LOS últimos estudios sobre la solidaridad en los chimpancés están arrojando conclusiones esperanzadoras para los chimpancés, pero desoladoras para los humanos. Los investigadores del Instituto Max Planck han descubierto que los chimpancés son muy capaces de sacrificarse por el bien del grupo a expensas del interés propio. Así sucede cuando, al precio de un feo mordisco o algo peor, salen a patrullar las fronteras de su territorio para hostigar a clanes vecinos, recalificar áreas no urbanizables y apoderarse de las hembras del prójimo. Nada que no se cuente en la Ilíada, o sea.
Ahora bien, ellos no practican tales aficiones por las mismas razones que nosotros: por el puro gusto de hacer la guerra y, si se puede, el amor. Los chimpancés carecerán de epopeyas en hexámetro dactílico, pero puesto a elegir entre zamparse dos platos de comida él solo o redistribuirlos equitativamente con el compañero en ayunas, nuestro mono tiende a elegir la segunda opción. ¿Solidaridad genuina o instinto de supervivencia de la especie?, se preguntan los científicos. Como si los teólogos no hubieran resuelto hace siglos el falso dilema: la observación de la norma moral conduce al hombre a la felicidad no a costa de reducir la de sus hermanos, sino justamente a causa de extenderla. Las tablas mosaicas no serían por tanto la codificación de un Dios caprichoso, sino una decantación secular de pruebas espontáneas y errores sangrientos. Si los mandamientos parecen puestos a joder es solo porque convivir, efectivamente, a menudo resulta una jodienda.
De modo que si los humanos fuésemos animales prácticos, ceñidos a nuestro instinto de supervivencia, observaríamos siempre una conducta forzosamente moral. Porque sentiríamos el bien que hacemos al otro repercutiendo en el nuestro propio. Sin embargo estamos condenados a la libertad, constató Sartre. Y por tanto expuestos a la estupidez, cuyos principios resumió el profesor Cipolla en la tercera ley fundamental de la estupidez humana: «Una persona es estúpida si causa daño a otras personas o grupo de personas sin obtener ella ganancia personal alguna, o, incluso peor, provocándose daño a sí misma en el proceso». Los chimpancés están libres de esta condena precisamente porque no son libres en absoluto. En cambio los concejales de Ahora Madrid sí lo son. Su código ético nos beneficiaba a todos porque les concernía ante todo a ellos mismos, que gestionan nuestro dinero y nuestra ciudad. Podemos concluir, por tanto, que sacrificar el precepto en lugar de sacrificar a los concejales que lo incumplieron constituye un acto científico de estupidez. Porque el resto de la comunidad, que está mirando y que a diferencia de otros grandes simios sí goza del sufragio, acabará afeándoles en las urnas tan desorejada hipocresía.

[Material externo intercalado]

/-! ### The words of DEC, ENCM and ENCD as numbers (rules R101 and R103 to R106) -/

/-- Settles O12: the ports carry the decoded triple, which is rule R101's in each region. -/
theorem decReturnsTheTriple : Obligations.DecReturnsTheTriple := by
  intro w s
  refine ⟨_, _, _, exec_dec w s, signOf_toNat w, ?_, ?_⟩
  all_goals
    rw [decoded_mantissa_toNat, decoded_exponent_toInt, fieldE_eq_expField, fieldF_eq_mantField]
  · rintro ⟨h14, h49⟩
    rw [decodeWord_regionA h14 h49]
    exact ⟨rfl, rfl⟩
  · rintro (hlow | hhigh)
    · rw [decodeWord_regionBLow hlow, if_pos hlow]
      exact ⟨rfl, rfl⟩
    · rw [decodeWord_regionBHigh hhigh, if_neg (by omega)]
      exact ⟨rfl, rfl⟩

/-- Rule R103 in Region A with the two fields in any equal form: rule R65 lists them by digit
group. -/
theorem encodeTriple_regionA_eq_pack {s : SignBit} {m E F : Nat} {e : Int} (h0 : 10 ^ 7 ≤ m)
    (hm : m ≤ 99999999) (h1 : -6 ≤ e) (h2 : e ≤ 5)
    (hE : 14 + 3 * (e + 6).toNat + (m / 10 ^ 7 - 1) / 3 = E)
    (hF : m - (1 + 3 * ((m / 10 ^ 7 - 1) / 3)) * 10 ^ 7 = F) :
    encodeTriple s m e = pack s.toNat E F := by
  rw [encodeTriple_regionA h0 hm h1 h2, mkWord_eq_pack s (by omega) (by omega), hE, hF]

/-- The model's encoder and the field maps of rules R65 and R66 agree on all numbers, in the domain
and outside it. -/
theorem encodeTriple_eq_encodedWord (s : SignBit) (m : Nat) (e : Int) :
    encodeTriple s m e = encodedWord s.toNat m e := by
  unfold encodedWord
  split
  next hout => rw [encodeTriple_outside hout, qnanWord_eq_qnan]
  next hin =>
    have hm : m ≤ 99999999 := by omega
    split
    next hA =>
      obtain ⟨h1, h2⟩ := hA
      split
      next hzero => rw [encodeTriple_regionA_zero hzero h1 h2, qnanWord_eq_qnan]
      next hpos =>
        have h0 : 10 ^ 7 ≤ m := by omega
        split
        next h3 => exact encodeTriple_regionA_eq_pack h0 hm h1 h2 (by omega) (by omega)
        next h3 =>
          split
          next h6 => exact encodeTriple_regionA_eq_pack h0 hm h1 h2 (by omega) (by omega)
          next h6 => exact encodeTriple_regionA_eq_pack h0 hm h1 h2 (by omega) (by omega)
    next hB =>
      split
      next hlow =>
        rw [encodeTriple_regionBLow hm (by omega) hlow, mkWord_eq_pack s (by omega) (by omega)]
      next hhigh =>
        rw [encodeTriple_regionBHigh hm (by omega) (by omega),
          mkWord_eq_pack s (by omega) (by omega)]

/-- Settles O13: ENCM encodes the numbers on its ports. -/
theorem encmReturnsTheEncodedWord : Obligations.EncmReturnsTheEncodedWord := by
  intro sign mant8 exp s
  rw [exec_encm, drive_of_command (by decide), encmWord, encodeTriple_eq_encodedWord, signed]

/-- Settles O14: ENCD tests its digits and encodes the number they join to, which ENCM's port
holds. -/
theorem encdReturnsTheEncodedWord : Obligations.EncdReturnsTheEncodedWord := by
  intro sign lead trail exp s
  refine ⟨?_, exec_encd_eq_exec_encm sign exp s⟩
  rw [exec_encd, drive_of_command (by decide), encdWord, qnanWord_eq_qnan,
    encodeTriple_eq_encodedWord, signed]

end Sys2Proof.Proofs

/-! PROOFS. The bound on the mantissa field of every word that a unit answers, and the obligation on
it. -/

namespace Sys2Proof.Proofs

open Sys2Proof Sys2Proof.Machine Sys2Proof.Spec

/-! ### Each unit ends in the encoder or in a special word (rule R107) -/

theorem mantField_infWord_le (s : SignBit) : mantField (infWord s) ≤ 29999999 :=
  (mantField_infWord s).trans_le (by decide)

theorem mantField_qnanWord_le (s : SignBit) : mantField (qnanWord s) ≤ 29999999 :=
  (mantField_qnanWord s).trans_le (by decide)

theorem mantField_zeroWord_le (s : SignBit) : mantField (zeroWord s) ≤ 29999999 := by
  rw [zeroWord, mantField_mkWord s (by decide) (by decide)]
  decide

theorem mantField_encmWord_le (sign : SignBit) (mant8 : MantBits) (exp : ExpBits) :
    mantField (encmWord sign mant8 exp) ≤ 29999999 :=
  mantField_encodeTriple_le _ _ _
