/-- An on-die mover address as the mover of core c reaches it (R26, R247): any bench of the own panel, any panel store. -/
def onDiePlace (c : Core) (addr n : Nat) : Option Place :=
  let off := fld addr 0 26
  let panel := fld addr 58 2
  let core := fld addr 52 6
  if bit addr 62 then
    if fld addr 26 26 = 0 ∧ core = 0 ∧ fld addr 60 2 = 0 ∧ off + n ≤ pstoreSoft then
      some ⟨.pstore, panel * 2 ^ 26 + off⟩
    else none
  else if fld addr 26 26 = 0 ∧ fld addr 60 2 = 0 ∧ core < 40 ∧ panel = (corePanel c).val ∧ off + n ≤ benchSize then
    some ⟨.bench, (panel * 40 + core) * benchSize + off⟩
  else none

/-- Where a mover access of n bytes goes: parts of address spaces with their lengths; none where it is refused. -/
def moverParts (s : State) (c : Core) (ctx : Ctx) (k : Access) (addr n : Nat) : Option (List (Place × Nat)) :=
  if bit addr 63 then (onDiePlace c addr n).map fun p => [(p, n)]
  else (vaParts s ctx k addr n).map fun ps => ps.map fun p => (⟨.gddr, p.1⟩, p.2)

/-- The bytes at the parts of an access, in order. -/
def readPlaces (s : State) (ps : List (Place × Nat)) : List Byte :=
  ps.foldl (fun acc p => acc ++ readBytes (s.bank p.1.space) p.1.addr p.2) []

/-- Whether any part of an access is poisoned, a controller reset included. -/
def placesPoisoned (s : State) (ps : List (Place × Nat)) : Bool :=
  ps.any fun p => poisoned (s.bank p.1.space) p.1.addr p.2
    || (p.1.space == .gddr && (s.memCtl (paPanel p.1.addr)).inReset)

/-- The writes of data to the parts of an access. -/
def writesTo (bad : Bool) : List (Place × Nat) → List Byte → List MemWrite
  | [], _ => []
  | (p, n) :: t, data => { space := p.space, addr := p.addr, data := data.take n, poison := bad } :: writesTo bad t (data.drop n)

end Sys2Proof.Machine
end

La historia, que es la zoología de los sapiens sapiens, enseña que el egoísmo patente de los menos atrae el castigo indignado de los más.
–Los egoísmos nacionales son venenos lentos que mantienen nuestra incapacidad colectiva para aceptar nuestro desafío histórico– ha declarado, en lenguaje netamente darwiniano, Emmanuel Macron, que en estos momentos exhibe la espalda más plateada del europeísmo.
Pero en esto del nacionalismo poco podemos aprender de los chimpancés, animales fieramente plurinacionales que defienden su pedazo de peluda soberanía sin esperar a que se pronuncie el Tribunal Constitucional.